The image seems to be associated with an article or a report from Visual Capitalist, a website known for its data-driven visual content, and is likely a graphical representation of how the US mortgage rates have increased as of the date mentioned in the URL, which appears to be September 11th.
Typically, such a graph would show a timeline on the horizontal axis (x-axis), possibly spanning months or years, and the mortgage rates percentage on the vertical axis (y-axis). The lines or bars on the graph would illustrate the changes and trends in mortgage rates over the specified time period, perhaps highlighting a significant rise or depicting historical context for current rates.
For more detailed information, you would need to actually view the image or access the accompanying article or dataset that provides the context and analysis of the data visualized in the graph.
Complete with Two images
image_urls = [
"https://www.visualcapitalist.com/wp-content/uploads/2023/10/US_Mortgage_Rate_Surge-Sept-11-1.jpg",
"https://www.sportsnet.ca/wp-content/uploads/2023/11/CP1688996471-1040x572.jpg",
# "https://res.cloudinary.com/hello-tickets/image/upload/c_limit,f_auto,q_auto,w_1920/v1640835927/o3pfl41q7m5bj8jardk0.jpg",
# "https://www.cleverfiles.com/howto/wp-content/uploads/2018/03/minion.jpg",
]
image_documents_1 = load_image_urls(image_urls)
response_multi = openai_mm_llm.complete(
prompt="is there any relationship between those images?",
image_documents=image_documents_1,
)
print(response_multi)
Based on the provided images, it is difficult to establish a direct relationship as they depict different subjects. The first image URL leads to a visual representation of the surge in U.S. mortgage rates, which is a financial and economic topic.
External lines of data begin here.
/-! ### takeMode -/

@[simp] theorem takeMode_ring (l : Bool) (m : CoolingMode) (s : State) : (takeMode l m s).ring = s.ring := rfl
@[simp] theorem takeMode_records (l : Bool) (m : CoolingMode) (s : State) : (takeMode l m s).records = s.records := rfl
@[simp] theorem takeMode_balance (l : Bool) (m : CoolingMode) (s : State) : (takeMode l m s).balance = s.balance := rfl
@[simp] theorem takeMode_envelope (l : Bool) (m : CoolingMode) (s : State) : (takeMode l m s).envelope = s.envelope := rfl
@[simp] theorem takeMode_monitor (l : Bool) (m : CoolingMode) (s : State) : (takeMode l m s).monitor = s.monitor := rfl
@[simp] theorem takeMode_connection (l : Bool) (m : CoolingMode) (s : State) : (takeMode l m s).connection = s.connection := rfl
@[simp] theorem takeMode_zones (l : Bool) (m : CoolingMode) (s : State) : (takeMode l m s).zones = s.zones := rfl
@[simp] theorem takeMode_lines (l : Bool) (m : CoolingMode) (s : State) : (takeMode l m s).lines = s.lines := rfl
@[simp] theorem takeMode_stateUnit (l : Bool) (m : CoolingMode) (s : State) : (takeMode l m s).stateUnit = s.stateUnit := rfl
@[simp] theorem takeMode_portUnit (l : Bool) (m : CoolingMode) (s : State) : (takeMode l m s).portUnit = s.portUnit := rfl
@[simp] theorem takeMode_freeCount (l : Bool) (m : CoolingMode) (s : State) : (takeMode l m s).freeCount = s.freeCount := rfl
@[simp] theorem takeMode_pending (l : Bool) (m : CoolingMode) (s : State) : (takeMode l m s).pending = s.pending := rfl

/-! ### takeTemperatures -/

@[simp] theorem takeTemperatures_ring (s : State) : (takeTemperatures s).ring = s.ring := rfl
@[simp] theorem takeTemperatures_records (s : State) : (takeTemperatures s).records = s.records := rfl
@[simp] theorem takeTemperatures_balance (s : State) : (takeTemperatures s).balance = s.balance := rfl
@[simp] theorem takeTemperatures_envelope (s : State) : (takeTemperatures s).envelope = s.envelope := rfl
@[simp] theorem takeTemperatures_monitor (s : State) : (takeTemperatures s).monitor = s.monitor := rfl
@[simp] theorem takeTemperatures_connection (s : State) : (takeTemperatures s).connection = s.connection := rfl
@[simp] theorem takeTemperatures_zones (s : State) : (takeTemperatures s).zones = s.zones := rfl
@[simp] theorem takeTemperatures_lines (s : State) : (takeTemperatures s).lines = s.lines := rfl
@[simp] theorem takeTemperatures_stateUnit (s : State) : (takeTemperatures s).stateUnit = s.stateUnit := rfl
@[simp] theorem takeTemperatures_portUnit (s : State) : (takeTemperatures s).portUnit = s.portUnit := rfl
@[simp] theorem takeTemperatures_freeCount (s : State) : (takeTemperatures s).freeCount = s.freeCount := rfl
@[simp] theorem takeTemperatures_pending (s : State) : (takeTemperatures s).pending = s.pending := rfl

/-! ### rearmLatches -/

@[simp] theorem rearmLatches_ring (s : State) : (rearmLatches s).ring = s.ring := rfl
@[simp] theorem rearmLatches_records (s : State) : (rearmLatches s).records = s.records := rfl
@[simp] theorem rearmLatches_balance (s : State) : (rearmLatches s).balance = s.balance := rfl
@[simp] theorem rearmLatches_envelope (s : State) : (rearmLatches s).envelope = s.envelope := rfl
@[simp] theorem rearmLatches_monitor (s : State) : (rearmLatches s).monitor = s.monitor := rfl
@[simp] theorem rearmLatches_connection (s : State) : (rearmLatches s).connection = s.connection := rfl
@[simp] theorem rearmLatches_zones (s : State) : (rearmLatches s).zones = s.zones := rfl
@[simp] theorem rearmLatches_cooling (s : State) : (rearmLatches s).cooling = s.cooling := rfl
@[simp] theorem rearmLatches_stateUnit (s : State) : (rearmLatches s).stateUnit = s.stateUnit := rfl
@[simp] theorem rearmLatches_portUnit (s : State) : (rearmLatches s).portUnit = s.portUnit := rfl
@[simp] theorem rearmLatches_freeCount (s : State) : (rearmLatches s).freeCount = s.freeCount := rfl
@[simp] theorem rearmLatches_pending (s : State) : (rearmLatches s).pending = s.pending := rfl

/-! ### evaluateBalance -/

@[simp] theorem evaluateBalance_ring (w : Nat → Bool) (s : State) : (evaluateBalance w s).ring = s.ring := rfl
@[simp] theorem evaluateBalance_records (w : Nat → Bool) (s : State) : (evaluateBalance w s).records = s.records := rfl
@[simp] theorem evaluateBalance_envelope (w : Nat → Bool) (s : State) : (evaluateBalance w s).envelope = s.envelope := rfl
@[simp] theorem evaluateBalance_monitor (w : Nat → Bool) (s : State) : (evaluateBalance w s).monitor = s.monitor := rfl
@[simp] theorem evaluateBalance_connection (w : Nat → Bool) (s : State) : (evaluateBalance w s).connection = s.connection := rfl
@[simp] theorem evaluateBalance_zones (w : Nat → Bool) (s : State) : (evaluateBalance w s).zones = s.zones := rfl
@[simp] theorem evaluateBalance_cooling (w : Nat → Bool) (s : State) : (evaluateBalance w s).cooling = s.cooling := rfl
@[simp] theorem evaluateBalance_lines (w : Nat → Bool) (s : State) : (evaluateBalance w s).lines = s.lines := rfl
@[simp] theorem evaluateBalance_stateUnit (w : Nat → Bool) (s : State) : (evaluateBalance w s).stateUnit = s.stateUnit := rfl
@[simp] theorem evaluateBalance_portUnit (w : Nat → Bool) (s : State) : (evaluateBalance w s).portUnit = s.portUnit := rfl
@[simp] theorem evaluateBalance_freeCount (w : Nat → Bool) (s : State) : (evaluateBalance w s).freeCount = s.freeCount := rfl
@[simp] theorem evaluateBalance_pending (w : Nat → Bool) (s : State) : (evaluateBalance w s).pending = s.pending := rfl

/-! ### evaluateZoneBalance -/

@[simp] theorem evaluateZoneBalance_ring (z : Zone) (s : State) : (evaluateZoneBalance z s).ring = s.ring := rfl
@[simp] theorem evaluateZoneBalance_records (z : Zone) (s : State) : (evaluateZoneBalance z s).records = s.records := rfl
@[simp] theorem evaluateZoneBalance_envelope (z : Zone) (s : State) : (evaluateZoneBalance z s).envelope = s.envelope := rfl
@[simp] theorem evaluateZoneBalance_monitor (z : Zone) (s : State) : (evaluateZoneBalance z s).monitor = s.monitor := rfl
@[simp] theorem evaluateZoneBalance_connection (z : Zone) (s : State) : (evaluateZoneBalance z s).connection = s.connection := rfl
@[simp] theorem evaluateZoneBalance_zones (z : Zone) (s : State) : (evaluateZoneBalance z s).zones = s.zones := rfl
@[simp] theorem evaluateZoneBalance_cooling (z : Zone) (s : State) : (evaluateZoneBalance z s).cooling = s.cooling := rfl
@[simp] theorem evaluateZoneBalance_lines (z : Zone) (s : State) : (evaluateZoneBalance z s).lines = s.lines := rfl
@[simp] theorem evaluateZoneBalance_stateUnit (z : Zone) (s : State) : (evaluateZoneBalance z s).stateUnit = s.stateUnit := rfl
@[simp] theorem evaluateZoneBalance_portUnit (z : Zone) (s : State) : (evaluateZoneBalance z s).portUnit = s.portUnit := rfl
@[simp] theorem evaluateZoneBalance_freeCount (z : Zone) (s : State) : (evaluateZoneBalance z s).freeCount = s.freeCount := rfl
@[simp] theorem evaluateZoneBalance_pending (z : Zone) (s : State) : (evaluateZoneBalance z s).pending = s.pending := rfl

/-! ### endAtFloor -/

@[simp] theorem endAtFloor_ring (s : State) : (endAtFloor s).ring = s.ring := rfl
@[simp] theorem endAtFloor_records (s : State) : (endAtFloor s).records = s.records := rfl
@[simp] theorem endAtFloor_envelope (s : State) : (endAtFloor s).envelope = s.envelope := rfl
@[simp] theorem endAtFloor_monitor (s : State) : (endAtFloor s).monitor = s.monitor := rfl
@[simp] theorem endAtFloor_connection (s : State) : (endAtFloor s).connection = s.connection := rfl
@[simp] theorem endAtFloor_zones (s : State) : (endAtFloor s).zones = s.zones := rfl
@[simp] theorem endAtFloor_cooling (s : State) : (endAtFloor s).cooling = s.cooling := rfl
@[simp] theorem endAtFloor_lines (s : State) : (endAtFloor s).lines = s.lines := rfl
@[simp] theorem endAtFloor_stateUnit (s : State) : (endAtFloor s).stateUnit = s.stateUnit := rfl
@[simp] theorem endAtFloor_portUnit (s : State) : (endAtFloor s).portUnit = s.portUnit := rfl
@[simp] theorem endAtFloor_freeCount (s : State) : (endAtFloor s).freeCount = s.freeCount := rfl
@[simp] theorem endAtFloor_pending (s : State) : (endAtFloor s).pending = s.pending := rfl

/-! ### followSingleSource -/

@[simp] theorem followSingleSource_ring (z : Zone) (s : State) : (followSingleSource z s).ring = s.ring := rfl
@[simp] theorem followSingleSource_records (z : Zone) (s : State) : (followSingleSource z s).records = s.records := rfl
@[simp] theorem followSingleSource_balance (z : Zone) (s : State) : (followSingleSource z s).balance = s.balance := rfl
@[simp] theorem followSingleSource_envelope (z : Zone) (s : State) : (followSingleSource z s).envelope = s.envelope := rfl
@[simp] theorem followSingleSource_monitor (z : Zone) (s : State) : (followSingleSource z s).monitor = s.monitor := rfl
@[simp] theorem followSingleSource_connection (z : Zone) (s : State) : (followSingleSource z s).connection = s.connection := rfl
@[simp] theorem followSingleSource_cooling (z : Zone) (s : State) : (followSingleSource z s).cooling = s.cooling := rfl
@[simp] theorem followSingleSource_lines (z : Zone) (s : State) : (followSingleSource z s).lines = s.lines := rfl
@[simp] theorem followSingleSource_stateUnit (z : Zone) (s : State) : (followSingleSource z s).stateUnit = s.stateUnit := rfl
@[simp] theorem followSingleSource_portUnit (z : Zone) (s : State) : (followSingleSource z s).portUnit = s.portUnit := rfl
@[simp] theorem followSingleSource_freeCount (z : Zone) (s : State) : (followSingleSource z s).freeCount = s.freeCount := rfl
@[simp] theorem followSingleSource_pending (z : Zone) (s : State) : (followSingleSource z s).pending = s.pending := rfl

/-! ### followClear -/

@[simp] theorem followClear_ring (z : Zone) (s : State) : (followClear z s).ring = s.ring := rfl
@[simp] theorem followClear_records (z : Zone) (s : State) : (followClear z s).records = s.records := rfl
@[simp] theorem followClear_balance (z : Zone) (s : State) : (followClear z s).balance = s.balance := rfl
@[simp] theorem followClear_envelope (z : Zone) (s : State) : (followClear z s).envelope = s.envelope := rfl
@[simp] theorem followClear_monitor (z : Zone) (s : State) : (followClear z s).monitor = s.monitor := rfl
@[simp] theorem followClear_connection (z : Zone) (s : State) : (followClear z s).connection = s.connection := rfl
@[simp] theorem followClear_cooling (z : Zone) (s : State) : (followClear z s).cooling = s.cooling := rfl
@[simp] theorem followClear_lines (z : Zone) (s : State) : (followClear z s).lines = s.lines := rfl
@[simp] theorem followClear_stateUnit (z : Zone) (s : State) : (followClear z s).stateUnit = s.stateUnit := rfl
@[simp] theorem followClear_portUnit (z : Zone) (s : State) : (followClear z s).portUnit = s.portUnit := rfl
@[simp] theorem followClear_freeCount (z : Zone) (s : State) : (followClear z s).freeCount = s.freeCount := rfl
@[simp] theorem followClear_pending (z : Zone) (s : State) : (followClear z s).pending = s.pending := rfl

/-! ### monitorReport -/

@[simp] theorem monitorReport_ring (o n : ConnState) (s : State) : (monitorReport o n s).ring = s.ring := rfl
@[simp] theorem monitorReport_records (o n : ConnState) (s : State) : (monitorReport o n s).records = s.records := rfl
@[simp] theorem monitorReport_balance (o n : ConnState) (s : State) : (monitorReport o n s).balance = s.balance := rfl
@[simp] theorem monitorReport_envelope (o n : ConnState) (s : State) : (monitorReport o n s).envelope = s.envelope := rfl
@[simp] theorem monitorReport_connection (o n : ConnState) (s : State) : (monitorReport o n s).connection = s.connection := rfl
@[simp] theorem monitorReport_zones (o n : ConnState) (s : State) : (monitorReport o n s).zones = s.zones := rfl
@[simp] theorem monitorReport_cooling (o n : ConnState) (s : State) : (monitorReport o n s).cooling = s.cooling := rfl
@[simp] theorem monitorReport_lines (o n : ConnState) (s : State) : (monitorReport o n s).lines = s.lines := rfl
@[simp] theorem monitorReport_stateUnit (o n : ConnState) (s : State) : (monitorReport o n s).stateUnit = s.stateUnit := rfl
@[simp] theorem monitorReport_portUnit (o n : ConnState) (s : State) : (monitorReport o n s).portUnit = s.portUnit := rfl
@[simp] theorem monitorReport_freeCount (o n : ConnState) (s : State) : (monitorReport o n s).freeCount = s.freeCount := rfl
@[simp] theorem monitorReport_pending (o n : ConnState) (s : State) : (monitorReport o n s).pending = s.pending := rfl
The second image URL is from Sportsnet, which typically covers sports-related content, indicating that the image may be related to a sports event or news.
Without further context or information about the intent behind the query or the specific content of the images, any relationship would be speculative. If the question refers to a thematic, conceptual, or contextual relationship, more information would be necessary to make an accurate assessment.
Use GPT4V to understand images from local files
from llama_index import SimpleDirectoryReader
# put your local directore here
image_documents = SimpleDirectoryReader("./images_wiki").load_data()
response = openai_mm_llm.complete(
prompt="Describe the images as an alternative text",
image_documents=image_documents,
)
from PIL import Image
import matplotlib.pyplot as plt
img = Image.open("./images_wiki/3.jpg")
plt.imshow(img)
<matplotlib.image.AxesImage at 0x297eec110>

print(response)
You are looking at a close-up image of a glass Coca-Cola bottle. The label on the bottle features the iconic Coca-Cola logo with additional text underneath it commemorating the 2002 FIFA World Cup hosted by Korea/Japan. The label also indicates that the bottle contains 250 ml of the product. In the background with a shallow depth of field, you can see the blurred image of another Coca-Cola bottle, emphasizing the focus on the one in the foreground. The overall lighting and detail provide a clear view of the bottle and its labeling.